### Assignment:
Working from the entries below, give again each line from the first through the one containing "(rdi : Bool)", exactly and with nothing else.

Collected data entries:
Start of Block
-- ==== Sys2Proof/Syntax.lean ====
section
/-!
DEFINITION. The commands the device takes from outside and from its own engines, one constructor per row of
spec/opcode_table.json, with the row's operands. Register commands carry the requester (R34) and the value written; an
event row carries what the event shows (a measured skew, a received message, a check result).
-/
namespace Sys2Proof

/-- The requesters of register accesses (R34); their numbers are those of `ERR_FIRST.REQ` (R50). -/
inductive Req where
  | BOOT | CC_A | CC_B | HOST | JTAG
  deriving DecidableEq, Repr

/-- Which rate word a rate write names: the time base's (R60) or a tracker's (R69). -/
inductive RateSel where
  | tb | trkA | trkB
  deriving DecidableEq, Repr

/-- The overhead of one layer in a received OTN frame: its TTI byte, the BIP-8 violations counted (0 to 8) and byte 3
(R149, R150, R153). -/
structure OtnOh where
  tti : Byte
  bip : Fin 9
  b3 : Byte
  deriving DecidableEq, Repr

/-- What an OTN receiver has received: a FlexO multiframe of one instance, a frame of one OTUC slice, an ODUflex frame, or
the end of an OPU multiframe (R149 to R154). -/
inductive OtnRx where
  /-- FlexO multiframe of an instance: group ID, instance number as its position (0 for position 0), RDI. -/
  | flexo (inst : Fin 8) (gid : BitVec 20) (num : BitVec 8) (rdi : Bool)
  /-- OTUC and ODUC frame of a slice: whether the 48 alignment bits match, MFAS, SM and PM-C. -/
  | otuc (slice : Fin 8) (fas : Bool) (mfas : Byte) (sm pmc : OtnOh)
  /-- ODUflex frame: MFAS, PM-F and TCM1 to TCM6. -/
  | oduflex (mfas : Byte) (pmf : OtnOh) (tcm : List OtnOh)
  /-- OPUCn multiframe: PT, and whether its MSI assigns every slot to tributary 1. -/
  | opuc (pt : Byte) (msiGood : Bool)
  /-- OPUflex multiframe: PT and CSF. -/
  | opuflex (pt : Byte) (csf : Bool)
  deriving DecidableEq, Repr

/-- The frames of an OTN port at whose boundaries consequent actions start and end (R158): the ODUC and ODUflex received, and
the FlexO, the OTUC with the ODUC in it, and the ODUflex transmitted. -/
inductive OtnFrame where
  | rxOduc | rxOduflex | txFlexo | txOtuc | txOduflex
  deriving DecidableEq, Repr

/-- What of its visit to an L2 position the scanner does (R260): the read, the conditional writes, or both. -/
inductive ScanStep where
  | read | write | visit
  deriving DecidableEq, Repr

/-- The two ends of the slip buffers of an overhead port (R165). -/
inductive OhpEnd where
  /-- An OTN frame's channel bytes arrive for extraction. -/
  | extract (data : W32)
  /-- A frame is read for OHP_DO. -/
  | toBoard
  /-- The board has presented a frame on OHP_DI. -/
  | fromBoard (data : W32)
  /-- A frame is read for insertion. -/
  | insert
  deriving DecidableEq, Repr

/-- The header of an Eloatal request as received (R547): destination and source MAC, Ethertype, VER, a TYPE that no message has
(none: the TYPE of the command's own message), SEQ, LEN, STATUS and byte 7. -/
structure EloHdr where
  dst : BitVec 48
  mac : BitVec 48
  etype : BitVec 16
  ver : Byte
  typ : Option Byte
  seq : BitVec 16
  len : BitVec 16
  status : Byte
  rsv : Byte
  deriving DecidableEq, Repr

/-- Fields of configuration space that the function acts on, beside Interrupt Disable and Bus Master Enable (R481, R494,
R504, R521): MSI-X Enable, Function Mask, Max Read Request Size as 128 × 2^mrrs bytes, the tag width (0 neither option,
1 Extended Tag, 2 10-bit tags), the AER uncorrectable mask, the status bits that the write clears, ECRC generation and checking,
Relaxed Ordering, the completion timeout's range setting and disable, the expansion ROM's enable, and D3hot. -/
structure PciCfg where
  msixEn : Bool
  msixMask : Bool
  mrrs : Fin 6
  tags : Fin 3
  aerMask : W32
  aerClear : W32
  ecrcGen : Bool
  ecrcChk : Bool
  relaxed : Bool
  cto : Fin 16
  ctoOff : Bool
  romEn : Bool
  d3 : Bool
  deriving DecidableEq, Repr

/-- A request of the host to BAR4, to the expansion-ROM window or to configuration space (R491, R492, R495, R502): DWORD `a` of
BAR4 with its byte enables, a write of `v` or a read; `n` bytes at window offset `o`; a write there; a read of DWORD `k`; a DOE
Discovery object with its index, written to the mailbox. -/
inductive HostAccess where
  | bar4 (a : Fin 4096) (be : BitVec 4) (v : Option W32)
  | rom (o : BitVec 20) (n : BitVec 13)
  | romWrite (o : BitVec 20)
  | config (k : Fin 1024)
  | discovery (index : Byte)
  deriving DecidableEq, Repr
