-- ==== Sys2Proof/Machine/RegMap.lean ====
section
/-!
DEFINITION. The register map: page kinds and their registers, from the page map R36 (spec/01_architecture.md), the
common header R39 and the register table of each block's chapter. A register's key in `State.regs` is its BAR0 byte
address (a 64-bit register: the address of its low half).
-/
namespace Sys2Proof.Machine

/-- The block kinds of the page map (R36). -/
inductive PageKind where
  | GLB | TIME | INTC | PEG | SEC | HOST | SNAP | FAULT | CAPO | PAIR | PFE | BPM | LPORT | LG | OTN | OHP | IPIPE | EPIPE | LPM | EM | TCAM | ADJ | L2 | POL | QMGR | SCHED | SHAPE | CELL | SPILL | FG | FAB | DSC | BRIDGE
  deriving DecidableEq, Repr

/-- The access codes of R18 (spec/00_scope.md). -/
inductive Acc where
  | rw | ro | wo | rc | w1c | rwl
  deriving DecidableEq, Repr

/-- One row of a register table: `count` instances `stride` bytes apart, each of `words` 32-bit words (`wide`: a 64-bit
register of two halves). `mask` marks the bits a software write reaches. -/
structure RegRow where
  off : Nat
  count : Nat
  stride : Nat
  words : Nat
  wide : Bool
  acc : Acc
  mask : Nat
  reset : Nat
  deriving DecidableEq, Repr

/-- The first page number of a block kind (R36). -/
def PageKind.base : PageKind → Nat
  | .GLB => 0x0
  | .TIME => 0x1
  | .INTC => 0x2
  | .PEG => 0x3
  | .SEC => 0x4
  | .HOST => 0x5
  | .SNAP => 0x6
  | .FAULT => 0x7
  | .CAPO => 0x8
  | .PAIR => 0x9
  | .PFE => 0xA
  | .BPM => 0xB
  | .LPORT => 0x10
  | .LG => 0x90
  | .OTN => 0x98
  | .OHP => 0xA0
  | .IPIPE => 0xB0
  | .EPIPE => 0xB8
  | .LPM => 0xC0
  | .EM => 0xC1
  | .TCAM => 0xC2
  | .ADJ => 0xC3
  | .L2 => 0xC4
  | .POL => 0xC5
  | .QMGR => 0xD0
  | .SCHED => 0xD1
  | .SHAPE => 0xD2
  | .CELL => 0xD4
  | .SPILL => 0xD5
  | .FG => 0xE0
  | .FAB => 0xE8
  | .DSC => 0xF0
  | .BRIDGE => 0x100

/-- How many pages a block kind has (R36). -/
def PageKind.insts : PageKind → Nat
  | .GLB => 1
  | .TIME => 1
  | .INTC => 1
  | .PEG => 1
  | .SEC => 1
  | .HOST => 1
  | .SNAP => 1
  | .FAULT => 1
  | .CAPO => 1
  | .PAIR => 1
  | .PFE => 1
  | .BPM => 1
  | .LPORT => 128
  | .LG => 8
  | .OTN => 8
  | .OHP => 16
  | .IPIPE => 8
  | .EPIPE => 8
  | .LPM => 1
  | .EM => 1
  | .TCAM => 1
  | .ADJ => 1
  | .L2 => 1
  | .POL => 1
  | .QMGR => 1
  | .SCHED => 1
  | .SHAPE => 1
  | .CELL => 1
  | .SPILL => 1
  | .FG => 6
  | .FAB => 1
  | .DSC => 16
  | .BRIDGE => 1

/-- Every block kind. -/
def PageKind.all : List PageKind :=
  [.GLB, .TIME, .INTC, .PEG, .SEC, .HOST, .SNAP, .FAULT, .CAPO, .PAIR, .PFE, .BPM, .LPORT, .LG, .OTN, .OHP, .IPIPE, .EPIPE, .LPM, .EM, .TCAM, .ADJ, .L2, .POL, .QMGR, .SCHED, .SHAPE, .CELL, .SPILL, .FG, .FAB, .DSC, .BRIDGE]

/-- The kind and instance of an assigned page (R36); none for an unassigned page. -/
def pageOf (p : Nat) : Option (PageKind × Nat) :=
  if p = 0x0 then some (.GLB, 0) else
  if p = 0x1 then some (.TIME, 0) else
  if p = 0x2 then some (.INTC, 0) else
  if p = 0x3 then some (.PEG, 0) else
  if p = 0x4 then some (.SEC, 0) else
  if p = 0x5 then some (.HOST, 0) else
  if p = 0x6 then some (.SNAP, 0) else
  if p = 0x7 then some (.FAULT, 0) else
  if p = 0x8 then some (.CAPO, 0) else
  if p = 0x9 then some (.PAIR, 0) else
  if p = 0xA then some (.PFE, 0) else
  if p = 0xB then some (.BPM, 0) else
  if 0x10 ≤ p ∧ p < 0x90 then some (.LPORT, p - 0x10) else
  if 0x90 ≤ p ∧ p < 0x98 then some (.LG, p - 0x90) else
  if 0x98 ≤ p ∧ p < 0xA0 then some (.OTN, p - 0x98) else
  if 0xA0 ≤ p ∧ p < 0xB0 then some (.OHP, p - 0xA0) else
  if 0xB0 ≤ p ∧ p < 0xB8 then some (.IPIPE, p - 0xB0) else
  if 0xB8 ≤ p ∧ p < 0xC0 then some (.EPIPE, p - 0xB8) else
  if p = 0xC0 then some (.LPM, 0) else
  if p = 0xC1 then some (.EM, 0) else
  if p = 0xC2 then some (.TCAM, 0) else
  if p = 0xC3 then some (.ADJ, 0) else
  if p = 0xC4 then some (.L2, 0) else
  if p = 0xC5 then some (.POL, 0) else
  if p = 0xD0 then some (.QMGR, 0) else
  if p = 0xD1 then some (.SCHED, 0) else
  if p = 0xD2 then some (.SHAPE, 0) else
  if p = 0xD4 then some (.CELL, 0) else
  if p = 0xD5 then some (.SPILL, 0) else
  if 0xE0 ≤ p ∧ p < 0xE6 then some (.FG, p - 0xE0) else
  if p = 0xE8 then some (.FAB, 0) else
  if 0xF0 ≤ p ∧ p < 0x100 then some (.DSC, p - 0xF0) else
  if p = 0x100 then some (.BRIDGE, 0) else
  none
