-- ==== Sys2Proof/Machine/State.lean ====
section
/-!
DEFINITION. The state of the device as plain data: the register file (every register of the register map, sparse), the
tables, the byte memories, the frames inside the device with the place where each is held, the time counters, the hidden
state that the rules name beside the registers (`Hid`), and the queue of waiting commands. The reasons a step can stop,
and the state after reset.
-/
namespace Sys2Proof.Machine

/-- Further hidden numbers beside those of `Hid`, each with up to two indices. -/
inductive Extra where
  /-- 1 + root-PLL cycle at which VIN had been in range for 1 ms (R599). -/
  | vinAt
  /-- Receive instant of the frame under reception at port `a`, in 1/16 ns of the time base (R568). -/
  | rxTs
  /-- Root-PLL cycle of the last device reset (R616). -/
  | resetAt
  /-- Rolling activate count of bank `b` of deep-store channel `a` since its last refresh-management command (R444). -/
  | raa
  /-- Refresh-management threshold read from the devices of channel `b` in step 1 of its bring-up (R437, R444). -/
  | rfmThr
  /-- 1 while channel `b` serves a run of writes, 0 of reads (R435). -/
  | runWrite
  /-- Operations served in the run under way in channel `b` (R435). -/
  | runLen
  /-- Requester class that the weighted round robin of channel `b` serves (R435). -/
  | arbCls
  /-- Operations left of the weight of that class (R435). -/
  | arbLeft
  /-- The model's count of deep-page writes and reads asked for. -/
  | dramTag
  /-- Life of the population: 0 none, 1 being brought up from EN = 0 on every channel, 2 in service, 3 a channel of it lost (R439, R443). -/
  | popRun
  /-- 1 + when the writes of the core that the last handover fenced have left the register fabric (R468). -/
  | fabricUntil
  /-- Start address in the image of core `x` (R536). -/
  | coreEntry
  /-- Takeover entry in the image of core `x` (R468, R536). -/
  | coreTake
  /-- 1 + the address at which core `x` last started; 0 before (R459, R468). -/
  | coreStart
  /-- The SerDes firmware is loaded in domain `d` (R460). -/
  | serdes
  /-- 1 + when the engine whose reload is in progress stops; 0 while its image is not accepted (R545). -/
  | stopAt
  /-- The boot core is in recovery mode (R542). -/
  | recovery
  /-- The slot started from (R558). -/
  | startSlot
  /-- The flash device lacks the features of R532. -/
  | flashBad
  /-- Step 6 of the start is over: CC_B has been loaded or refused (R541, R551). -/
  | step6
  /-- VERSION [15:0] of the running image of engine `i` (R487). -/
  | engVer
  /-- 1 + First Error Pointer of AER; 0 while no error holds the header log (R492). -/
  | aerFirst
  /-- DWORD `k` of the AER header log (R492). -/
  | aerHdr
  /-- ECRC generation (bit 0) and checking (bit 1) enabled (R492). -/
  | ecrc
  /-- The function is in D3hot (R492). -/
  | pmD3
  /-- Root-PLL cycle until which the SPDM responder serves its last request (R553). -/
  | spdmUntil
  /-- 1 + the transport of that request: 0 DOE, 1 Eloatal (R553). -/
  | spdmBy
  deriving DecidableEq, Repr

/-- The number of a further hidden number. -/
def Extra.num : Extra → Nat
  | .vinAt => 0
  | .rxTs => 1
  | .resetAt => 2
  | .raa => 3
  | .rfmThr => 4
  | .runWrite => 5
  | .runLen => 6
  | .arbCls => 7
  | .arbLeft => 8
  | .dramTag => 9
  | .popRun => 10
  | .fabricUntil => 11
  | .coreEntry => 12
  | .coreTake => 13
  | .coreStart => 14
  | .serdes => 15
  | .stopAt => 16
  | .recovery => 17
  | .startSlot => 18
  | .flashBad => 19
  | .step6 => 20
  | .engVer => 21
  | .aerFirst => 22
  | .aerHdr => 23
  | .ecrc => 24
  | .pmD3 => 25
  | .spdmUntil => 26
  | .spdmBy => 27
End of Block
### Answer box:
-- ==== Sys2Proof/Syntax.lean ====
section
/-!
DEFINITION. The commands the device takes from outside and from its own engines, one constructor per row of
spec/opcode_table.json, with the row's operands. Register commands carry the requester (R34) and the value written; an
event row carries what the event shows (a measured skew, a received message, a check result).
-/
namespace Sys2Proof

/-- The requesters of register accesses (R34); their numbers are those of `ERR_FIRST.REQ` (R50). -/
inductive Req where
  | BOOT | CC_A | CC_B | HOST | JTAG
  deriving DecidableEq, Repr

/-- Which rate word a rate write names: the time base's (R60) or a tracker's (R69). -/
inductive RateSel where
  | tb | trkA | trkB
  deriving DecidableEq, Repr

/-- The overhead of one layer in a received OTN frame: its TTI byte, the BIP-8 violations counted (0 to 8) and byte 3
(R149, R150, R153). -/
structure OtnOh where
  tti : Byte
  bip : Fin 9
  b3 : Byte
  deriving DecidableEq, Repr

/-- What an OTN receiver has received: a FlexO multiframe of one instance, a frame of one OTUC slice, an ODUflex frame, or
the end of an OPU multiframe (R149 to R154). -/
inductive OtnRx where
  /-- FlexO multiframe of an instance: group ID, instance number as its position (0 for position 0), RDI. -/
  | flexo (inst : Fin 8) (gid : BitVec 20) (num : BitVec 8) (rdi : Bool)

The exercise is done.